/-! ### Every command -/

/-- A command that carries no request keeps the table. -/
theorem State.CurtSound.exec_event (S : s.CurtSound) {i : Instr} (event : i.request = none) :
    ∃ t, exec i s = .next t ∧ t.CurtSound := by
  have same {f : State → State} (xcc : (f s).xcc = s.xcc) (sup : (f s).sup = s.sup) :
      (Machine.command f s).CurtSound := S.command (S.of_same xcc sup)
  cases i with
  | phaseFrame run => exact ⟨_, rfl, S.command (S.collectRun run)⟩
  | silence500 => exact ⟨_, rfl, S.command S.silence500⟩
  | silence2000 => exact ⟨_, rfl, S.command S.silence2000⟩
  | secondTick =>
    refine ⟨_, rfl, ?_⟩
    split_ifs
    · exact S.secondTick.finish
    · exact S.of_same (by simp) (by simp)
  | backupDomainLoss => exact ⟨_, rfl, S.of_same (by simp) (by simp)⟩
  | overrideLineLevelChange line level => exact ⟨_, rfl, S.of_same (by simp) (by simp)⟩
  | overrideDebounceExpiry line => exact ⟨_, rfl, same (by simp) (by simp)⟩
  | mainsWarnAssert => exact ⟨_, rfl, S.mainsLevel true S.mainsWarns⟩
  | mainsWarnDeassert => exact ⟨_, rfl, S.mainsLevel false S.mainsClears⟩
  | supplyDebounceExpiry => exact ⟨_, rfl, S.command S.supplySettles⟩
  | writeSequenceEnd =>
    refine ⟨_, rfl, S.command ?_⟩
    split_ifs with ended
    · exact S.endSequence (S.done (by simp [ended.1]))
    · exact S
  | powerOnReset => exact ⟨_, rfl, powerOn_curtSound s⟩
  | resetLine => exact ⟨_, rfl, S.command (resetEngine_curtSound s)⟩
  | mainSupplyLoss =>
    refine ⟨_, rfl, ?_⟩
    split_ifs
    · exact (resetEngine_curtSound s).of_stage rfl rfl rfl
    · exact S
  | recoveryCheckpointScan => exact ⟨_, rfl, S.command (S.atStage fun due => S.scanRing (by simp [due]))⟩
  | recoveryLogScan => exact ⟨_, rfl, S.command (S.atStage fun due => S.scanLog (by simp [due]))⟩
  | recoveryCalendarLoad => exact ⟨_, rfl, S.command (S.atStage fun _ => loadCalendars_curtSound s)⟩
  | periodicCheckpointTimer => exact ⟨_, rfl, same (by simp) (by simp)⟩
  | snapshotProgramComplete valid => exact ⟨_, rfl, same (by simp) (by simp)⟩
  | checkpointProgramComplete valid0 valid1 => exact ⟨_, rfl, same (by simp) (by simp)⟩
  | calendarPartProgramComplete valid => exact ⟨_, rfl, same (by simp) (by simp)⟩
  | sectorEraseComplete notBlank => exact ⟨_, rfl, same (by simp) (by simp)⟩
  | eraseSuspend => exact ⟨_, rfl, same (by simp [ite_fields]) (by simp [ite_fields])⟩
  | slotReadComplete decayed =>
    exact ⟨_, rfl, S.command (S.of_stage (by simp) (readDone_stage _ s).1 (readDone_stage _ s).2)⟩
  | requestFrame port chars => exact ⟨_, rfl, S.command (curtSound_keptByOwners.receiveAll port chars S)⟩
  | frameLengthOverflow port length => exact ⟨_, rfl, S.command (curtSound_keptByOwners.receiveAll port _ S)⟩
  | frameStall port => exact ⟨_, rfl, same (by simp) (by simp)⟩
  | ignoreIdleExpiry port => exact ⟨_, rfl, same (by simp) (by simp)⟩
  | responseTransmitComplete port => exact ⟨_, rfl, same (by simp) (by simp)⟩
  | viewExpiry port => exact ⟨_, rfl, same (by simp) (by simp)⟩
  | pollCycleStart => exact ⟨_, rfl, same (by simp) (by simp)⟩
  | allowanceSent => exact ⟨_, rfl, same (by simp) (by simp)⟩
  | unitReport chars => exact ⟨_, rfl, S.command (S.replyChars chars)⟩
  | replyWindowExpiry => exact ⟨_, rfl, S.command S.windowCloses⟩
  | _ => cases event

/-- Every command keeps the table. -/
theorem State.CurtSound.exec (S : s.CurtSound) {t : State} {i : Instr} (h : exec i s = .next t) : t.CurtSound := by
  cases request : i.request with
  | none =>
    obtain ⟨u, executed, sound⟩ := S.exec_event request
    obtain rfl : u = t := Host.Outcome.next.inj (executed.symm.trans h)
    exact sound
  | some r =>
    obtain rfl : Machine.command (Machine.takeRequest r.1 r.2) s = t :=
      Host.Outcome.next.inj ((exec_request request s).symm.trans h)
    exact S.command (curtSound_keptByOwners.takeRequest r.1 r.2 S)

end

/-- Settles O56: every change of the Export Cap Controller leads from a row of the table to a row of it, and recovery
establishes a row. -/
theorem curtailmentTableKept : Obligations.CurtailmentTableKept := by
  intro s t sound h
  rw [curtOk_iff] at sound ⊢
  unfold step at h
  split at h
  next => exact Host.Outcome.next.inj h ▸ sound.of_same (by simp) (by simp)
  next c rest _ => exact (sound.of_same (t := { s with pending := rest }) rfl rfl).exec h

end Sys2Proof.Machine
end

section
/-! PROOFS. The unit states (R123, R127, R130 to R132, R141): what a sharing leaves alone, the tables and the polling as
propositions, and what each operation of the Unit Link does to them. -/
namespace Sys2Proof.Machine
open Sys2Proof.Claim

/-! ### What a sharing leaves alone (R138) -/

/-- A unit but for its allowance in force. -/
def UnitEntry.unshared (u : UnitEntry) : UnitEntry := { u with allowance := none }

/-- The units but for their allowances in force, and the poll cycle: what no sharing and no handing on writes. -/
def Ulc.unshared (l : Ulc) : Vector UnitEntry 4 × List (Fin 4) × Exchange :=
  (l.units.map UnitEntry.unshared, l.rest, l.exchange)

theorem unshared_eq_iff {l l' : Ulc} :
    l'.unshared = l.unshared ↔
      (∀ i : Fin 4, l'.units[i].unshared = l.units[i].unshared) ∧ l'.rest = l.rest ∧ l'.exchange = l.exchange := by
  simp only [Ulc.unshared, Prod.mk.injEq, and_congr_left_iff]
  rintro -
  constructor
  · intro same i
    simpa using congrArg (fun v : Vector UnitEntry 4 => v[i]) same
  · intro same
    ext1 i h
    simpa using same ⟨i, h⟩

theorem reshare_units (l : Ulc) (i : Fin 4) :
    l.reshare.units[i] = { l.units[i] with allowance := l.allowanceFor i } := by
  simp [Ulc.reshare]

@[simp] theorem reshare_unshared (l : Ulc) : l.reshare.unshared = l.unshared :=
  unshared_eq_iff.mpr ⟨fun i => by rw [reshare_units]; rfl, rfl, rfl⟩

@[simp] theorem share_unshared (s : State) : (share s).ulc.unshared = s.ulc.unshared := reshare_unshared _

@[simp] theorem handOn_unshared (s : State) : (handOn s).ulc.unshared = s.ulc.unshared := reshare_unshared _

@[simp] theorem activeSetChanged_unshared (s : State) : (activeSetChanged s).ulc.unshared = s.ulc.unshared := by
  unfold activeSetChanged
  split_ifs <;> simp

@[simp] theorem shareAnyway_unshared (before : Ulc) (s : State) :
    (shareAnyway before s).ulc.unshared = s.ulc.unshared := by
  unfold shareAnyway
  split_ifs <;> simp

@[simp] theorem shareIfChanged_unshared (before : Ulc) (s : State) :
    (shareIfChanged before s).ulc.unshared = s.ulc.unshared := by
  unfold shareIfChanged
  split_ifs <;> simp

@[simp] theorem changeCurt_unshared (x : Xcc) (s : State) : (changeCurt x s).ulc.unshared = s.ulc.unshared := by
  simp [changeCurt]

@[simp] theorem failsafeIfDue_unshared (s : State) : (failsafeIfDue s).ulc.unshared = s.ulc.unshared := by
  unfold failsafeIfDue
  split_ifs <;> simp

@[simp] theorem capHealth_unshared (h : Health) (s : State) : (capHealth h s).ulc.unshared = s.ulc.unshared := by
  cases h with
  | lost => simp [capHealth]
  | locked => simp only [capHealth]; split_ifs <;> simp
  | noSignal | gap | relocking => rfl

@[simp] theorem capRecordsChanged_unshared (before : CapSettings) (s : State) :
    (capRecordsChanged before s).ulc.unshared = s.ulc.unshared := by
  unfold capRecordsChanged
  split_ifs <;> simp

+ + + +

WHAT THE TASK REQUIRES: Filter the data above by the word "force" and copy every line that matches.

WRITTEN ANSWER:
/-- A unit but for its allowance in force. -/
/-- The units but for their allowances in force, and the poll cycle: what no sharing and no handing on writes. -/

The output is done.